-- Work task --
The whole listing below should be output again, word for word.
◆ ◆ ◆
-- ==== Sys2Proof/Laws/Cards.lean ====
section
/-! SUPPORT. For each card of the registers: a mask with the card's bit names it. -/

namespace Sys2Proof.Machine

open Sys2Proof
◆ ◆ ◆
-- Task solution --
-- ==== Sys2Proof/Laws/Cards.lean ====
section
/-! SUPPORT. For each card of the registers: a mask with the card's bit names it. -/

namespace Sys2Proof.Machine

open Sys2Proof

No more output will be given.